[Stored data]
········

-- ==== Sys2Proof/Syntax.lean ====
section
/-! DEFINITION. The instructions: one constructor for each of the 28 rows of spec/opcode_table.json (00_scope.md R2), with the
operands of its assembler form (30_encoding.md R111): destination first, then the sources; an immediate is the twelve bits
`word[31:20]`, a shift amount a number. -/

namespace Sys2Proof

inductive Instr where
  -- OP-IMM, opcode 0x13 (30_encoding.md R103)
  | addi (rd rs1 : Reg) (imm : BitVec 12)
  | slti (rd rs1 : Reg) (imm : BitVec 12)
  | sltiu (rd rs1 : Reg) (imm : BitVec 12)
  | xori (rd rs1 : Reg) (imm : BitVec 12)
  | ori (rd rs1 : Reg) (imm : BitVec 12)
  | andi (rd rs1 : Reg) (imm : BitVec 12)
  | slli (rd rs1 : Reg) (shamt : Nat)
  | srli (rd rs1 : Reg) (shamt : Nat)
  | srai (rd rs1 : Reg) (shamt : Nat)
  -- OP-IMM-32, opcode 0x1b (R104)
  | addiw (rd rs1 : Reg) (imm : BitVec 12)
  | slliw (rd rs1 : Reg) (shamt : Nat)
  | srliw (rd rs1 : Reg) (shamt : Nat)
  | sraiw (rd rs1 : Reg) (shamt : Nat)
  -- OP, opcode 0x33 (R105)
  | add (rd rs1 rs2 : Reg)
  | sub (rd rs1 rs2 : Reg)
  | sll (rd rs1 rs2 : Reg)
  | slt (rd rs1 rs2 : Reg)
  | sltu (rd rs1 rs2 : Reg)
  | xor (rd rs1 rs2 : Reg)
  | srl (rd rs1 rs2 : Reg)
  | sra (rd rs1 rs2 : Reg)
  | or (rd rs1 rs2 : Reg)
  | and (rd rs1 rs2 : Reg)
  -- OP-32, opcode 0x3b (R106)
  | addw (rd rs1 rs2 : Reg)
  | subw (rd rs1 rs2 : Reg)
  | sllw (rd rs1 rs2 : Reg)
  | srlw (rd rs1 rs2 : Reg)
  | sraw (rd rs1 rs2 : Reg)
  deriving DecidableEq, Repr

/-- The destination register, the one slot an instruction may write (10_state.md R24). -/
def Instr.rd : Instr → Reg
  | .addi rd _ _ | .slti rd _ _ | .sltiu rd _ _ | .xori rd _ _ | .ori rd _ _ | .andi rd _ _ => rd
  | .slli rd _ _ | .srli rd _ _ | .srai rd _ _ => rd
  | .addiw rd _ _ | .slliw rd _ _ | .srliw rd _ _ | .sraiw rd _ _ => rd
  | .add rd _ _ | .sub rd _ _ | .sll rd _ _ | .slt rd _ _ | .sltu rd _ _ => rd
  | .xor rd _ _ | .srl rd _ _ | .sra rd _ _ | .or rd _ _ | .and rd _ _ => rd
  | .addw rd _ _ | .subw rd _ _ | .sllw rd _ _ | .srlw rd _ _ | .sraw rd _ _ => rd

end Sys2Proof
end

········

**Work to be completed**. Could you retype exactly the lines above, starting at the line that contains "and (rd rs1 rs2 : Reg)" and ending at the line that contains "deriving DecidableEq, Repr", and nothing more?

**Answer to the exercise**.
  | and (rd rs1 rs2 : Reg)
  -- OP-32, opcode 0x3b (R106)
  | addw (rd rs1 rs2 : Reg)
  | subw (rd rs1 rs2 : Reg)
  | sllw (rd rs1 rs2 : Reg)
  | srlw (rd rs1 rs2 : Reg)
  | sraw (rd rs1 rs2 : Reg)
  deriving DecidableEq, Repr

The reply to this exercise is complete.